An in vitro biomechanical study in porcine thoracic spine segments comparing range of motion (ROM) in segmental versus multiple nonsegmental ultrahigh molecular weight polyethylene (UHMWPE) sublaminar wire constructs.

Objective.

To determine the effect of varying instrumentation (wire) density in an UHMWPE sublaminar wire construct for patients with early-onset scoliosis (EOS) to find an optimal wire density, which allows maximum growth whereas still providing adequate correction and fixation.

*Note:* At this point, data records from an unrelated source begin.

-- ==== Sys2Proof/Machine/LaneRing.lean ====
section
/-! DEFINITION. The Lane Ring Controller's commands and events (chapter 5): the slots of a frame (R119, R120, R122 to R127), the
judgment at the frame end (R128, R129), the handing on of reports (R130, R131, R193), lane loss (R132 to R134), RESOLVE (R136),
LANE RESTART (R137) and LANE QUERY (R140). -/

namespace Sys2Proof.Machine

/-! ### The sync slot -/

/-- The link states that have a word in their slot and are judged. -/
def Link.judged : Link → Bool
  | .joining | .online | .silent => true
  | .disabled | .faulted => false

/-- A lane enabled by a lane count (R138). -/
def LaneRec.enabled (r : LaneRec) : LaneRec :=
  if r.link = .disabled then
    { r with link := .joining, badRun := 0, faultRun := 0, joinRun := .idle, lastEvent := none }
  else r

/-- A lane record changed, with LANE placed when its link state changes (R129). -/
def State.changeLane (s : State) (l : Lane) (r : LaneRec) : State :=
  (s.putLane l r).placeIf (decide ((s.lane l).link ≠ r.link)) .lane

/-- A lane enabled or disabled by a lane count that acts now (R138). -/
def State.applyCountTo (count : Nat) (s : State) (l : Lane) : State :=
  let r := s.lane l
  if l.number ≤ count then s.changeLane l r.enabled
  else if r.link = .disabled then s
  else ((s.changeLane l { r with link := .disabled }).hand (.lineFault l) false).hand (.laneTamper l) false

/-- A lane count that CONFIGURE has set acts at the start of the frame (R119, R138). -/
def State.applyLaneCount (s : State) : State :=
  match s.ring.pendingCount with
  | some n =>
    let t := { s with ring := { s.ring with enabledCount := n, pendingCount := none } }
    Lane.all.foldl (State.applyCountTo n) t
  | none => s

/-- The number of a frame that starts (R119): the first after a full reset carries 0. -/
def Ring.nextFrame (r : Ring) : Nat := if r.started then (r.frameNumber + 1) % 256 else r.frameNumber

/-- SYNC_SLOT (R119, R120, R138): the STAMP to all stations, with its transmit verify. -/
def execSyncSlot (heard : RingWord) (s : State) : Host.Outcome State Fault Refusal :=
  let n := s.ring.nextFrame
  let word := stampWord 0 n
  let t := { s with ring := { s.ring with frameNumber := n, started := true, ltx := some word,
                                          syncFault := decide (heard ≠ word) } }
  .next t.applyLaneCount.reform

/-! ### Lane slots -/

/-- Whether a reported drawer value answers a drawer value sent (R123). -/
def DrawerValue.matchedBy (x : DrawerValue) (y : Option DrawerReport) : Bool :=
  match x, y with
  | .locked, some .locked => true
  | .unlocked, some .unlocked => true
  | .unlocked, some .opened => true
  | .closing, some .locked => true
  | _, _ => false
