-- ==== Sys2Proof/Machine/Timers.lean ====
section
/-! DEFINITION. One second on the clock: every seconds-remaining field that runs falls by one and stops at 0. That a timer has
run out is a command of its own (R13, R29, R133, R165, R177). -/

namespace Sys2Proof.Machine

/-- A deadline one second later. -/
def Deadline.tick (d : Deadline) : Deadline := { d with seconds := d.seconds - 1 }

/-- The deadline of a DISPENSE ticket one second later (R2, R13, R29). -/
def Ticket.tick (t : Ticket) : Ticket :=
  match t.body with
  | .dispense d => { t with body := .dispense { d with deadline := d.deadline.map Deadline.tick } }
  | .envelope _ => t
  | .intake _ => t

/-- One second passes: the ticket deadlines, the lost-lane timers (R133), the quiesce timer (R163), and the held first approvals
of both places they are kept in (R51, R177). -/
def State.tick (s : State) : State :=
  { s with
    clock := s.clock + 1,
    tickets := s.tickets.map Ticket.tick,
    lanes := s.lanes.mapWith fun _ r => { r with lostTimer := r.lostTimer.map (· - 1) },
    countPoint := { s.countPoint with timer := s.countPoint.timer.map (· - 1) },
    approvals := s.approvals.map fun a => { a with seconds := a.seconds - 1 },
    slots := s.slots.mapWith fun _ x =>
      { x with release := x.release.map fun a => { a with seconds := a.seconds - 1 } } }

end Sys2Proof.Machine
end

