-- ==== Sys2Proof/Machine/Dispatch.lean ====
section
/-! DEFINITION. The command dispatch: one arm for each constructor of `Instr`, in the order of spec/opcode_table.json. -/

namespace Sys2Proof.Machine

def exec (i : Instr) (s : State) : Host.Outcome State Fault Refusal :=
  match i with
  | .fullReset prsA prsB prsC prsD rejectPresent intakePresent => Sys2Proof.Machine.execFullReset prsA prsB prsC prsD rejectPresent intakePresent s
  | .requestFrameBegin => Sys2Proof.Machine.execRequestFrameBegin s
  | .frameWhileActing => Sys2Proof.Machine.execFrameWhileActing s
  | .badFrame partByte bytes => Sys2Proof.Machine.execBadFrame partByte bytes s
  | .responseRead clocked => Sys2Proof.Machine.execResponseRead clocked s
  | .alarmAck source => Sys2Proof.Machine.execAlarmAck source s
  | .alarmList start => Sys2Proof.Machine.execAlarmList start s
  | .amend ticket teller amount segments => Sys2Proof.Machine.execAmend ticket teller amount segments s
  | .approve ticket teller => Sys2Proof.Machine.execApprove ticket teller s
  | .balanceRead => Sys2Proof.Machine.execBalanceRead s
  | .binEmptied lane teller => Sys2Proof.Machine.execBinEmptied lane teller s
  | .binSet lane count => Sys2Proof.Machine.execBinSet lane count s
  | .clearJam ticket outcome => Sys2Proof.Machine.execClearJam ticket outcome s
  | .configRead => Sys2Proof.Machine.execConfigRead s
  | .configure items => Sys2Proof.Machine.execConfigure items s
  | .countPoint => Sys2Proof.Machine.execCountPoint s
  | .enterSetup => Sys2Proof.Machine.execEnterSetup s
  | .identify => Sys2Proof.Machine.execIdentify s
  | .intakeBegin ticket => Sys2Proof.Machine.execIntakeBegin ticket s
  | .intakeFinish ticket => Sys2Proof.Machine.execIntakeFinish ticket s
  | .laneQuery lane => Sys2Proof.Machine.execLaneQuery lane s
  | .laneRestart lane => Sys2Proof.Machine.execLaneRestart lane s
  | .list start => Sys2Proof.Machine.execList start s
  | .lookup ticket => Sys2Proof.Machine.execLookup ticket s
  | .openDispense teller lane amount segments => Sys2Proof.Machine.execOpenDispense teller lane amount segments s
  | .openEnvelope teller lane => Sys2Proof.Machine.execOpenEnvelope teller lane s
  | .openIntake teller lane => Sys2Proof.Machine.execOpenIntake teller lane s
  | .positionQuery target => Sys2Proof.Machine.execPositionQuery target s
  | .positionReinstate position => Sys2Proof.Machine.execPositionReinstate position s
  | .positionRelease position teller => Sys2Proof.Machine.execPositionRelease position teller s
  | .readAttention => Sys2Proof.Machine.execReadAttention s
  | .resolve ticket delivered teller => Sys2Proof.Machine.execResolve ticket delivered teller s
  | .resume => Sys2Proof.Machine.execResume s
  | .settle ticket => Sys2Proof.Machine.execSettle ticket s
  | .startWall => Sys2Proof.Machine.execStartWall s
  | .vaultEmptied vault teller => Sys2Proof.Machine.execVaultEmptied vault teller s
  | .void ticket => Sys2Proof.Machine.execVoid ticket s
  | .dualApprovalExpiry target => Sys2Proof.Machine.execDualApprovalExpiry target s
  | .approvalWindowExpiry ticket => Sys2Proof.Machine.execApprovalWindowExpiry ticket s
  | .takeTimerExpiry ticket => Sys2Proof.Machine.execTakeTimerExpiry ticket s
  | .lostLaneTimerExpiry lane => Sys2Proof.Machine.execLostLaneTimerExpiry lane s
  | .quiesceTimerExpiry => Sys2Proof.Machine.execQuiesceTimerExpiry s
  | .ticketSelection => Sys2Proof.Machine.execTicketSelection s
  | .pickerResume => Sys2Proof.Machine.execPickerResume s
  | .gaugeResult thickness length => Sys2Proof.Machine.execGaugeResult thickness length s
  | .pickMissTimeout => Sys2Proof.Machine.execPickMissTimeout s
  | .purgeBegin => Sys2Proof.Machine.execPurgeBegin s
  | .purgeCompletion count => Sys2Proof.Machine.execPurgeCompletion count s
  | .retractPromotion => Sys2Proof.Machine.execRetractPromotion s
  | .deliveryGrant => Sys2Proof.Machine.execDeliveryGrant s
  | .deliveryArrival => Sys2Proof.Machine.execDeliveryArrival s
  | .retractGrant => Sys2Proof.Machine.execRetractGrant s
  | .retractCompletion count => Sys2Proof.Machine.execRetractCompletion count s
  | .sweepBegin => Sys2Proof.Machine.execSweepBegin s
  | .sweepCompletion count => Sys2Proof.Machine.execSweepCompletion count s
  | .quietFound => Sys2Proof.Machine.execQuietFound s
  | .cassetteInsertion position => Sys2Proof.Machine.execCassetteInsertion position s
  | .cassetteRemoval position => Sys2Proof.Machine.execCassetteRemoval position s
  | .identityReadEnd tries => Sys2Proof.Machine.execIdentityReadEnd tries s
  | .tagWriteEnd tries => Sys2Proof.Machine.execTagWriteEnd tries s
  | .vaultPresenceChange vault present => Sys2Proof.Machine.execVaultPresenceChange vault present s
  | .escrowEvent code => Sys2Proof.Machine.execEscrowEvent code s
  | .notePlaced => Sys2Proof.Machine.execNotePlaced s
  | .inputSample levels => Sys2Proof.Machine.execInputSample levels s
  | .syncSlot heard => Sys2Proof.Machine.execSyncSlot heard s
  | .laneSlot lane heard reply => Sys2Proof.Machine.execLaneSlot lane heard reply s
  | .frameEnd => Sys2Proof.Machine.execFrameEnd s

end Sys2Proof.Machine
end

Summary of Background Data.

UHMWPE sublaminar wires in a segmental construct did not negatively affect longitudinal spinal growth during a 24-week period in an ovine model; application in growth guidance system for EOS may therefore be feasible. To avoid ectopic bone formation as much as possible, a reduction of instrumented levels, without affecting spinal stabilization, is desirable.

Methods.

ROM of 9 porcine thoracic spines (T6–T14) was determined in flexion/extension (FE), lateral bending (LB), and axial rotation up to ± 4 Nm. Tests were performed for the uninstrumented spine in a segmental construct with UHMWPE sublaminar wires and dual pedicle screws at the most caudal level, and in four nonsegmental constructs that were attained by stepwise removal of the most caudal wire.

Results.

Segmental instrumentation led to a decrease in total ROM by approximately 70% for both FE and LB. A stepwise increase in ROM with decreasing number of consecutively instrumented levels was most clearly observed in LB. However, consistent significant but also relevant substantial differences in ROM for both FE and LB were noted only when comparing two and one consecutively instrumented end levels (P < 0.05).

Conclusion.

A construct with two consecutive end levels instrumented with UHMWPE sublaminar wires seems to provide the best balance between spinal stabilization and minimizing the number of instrumented levels and thereby surgical exposure, which is crucial for allowing longitudinal growth.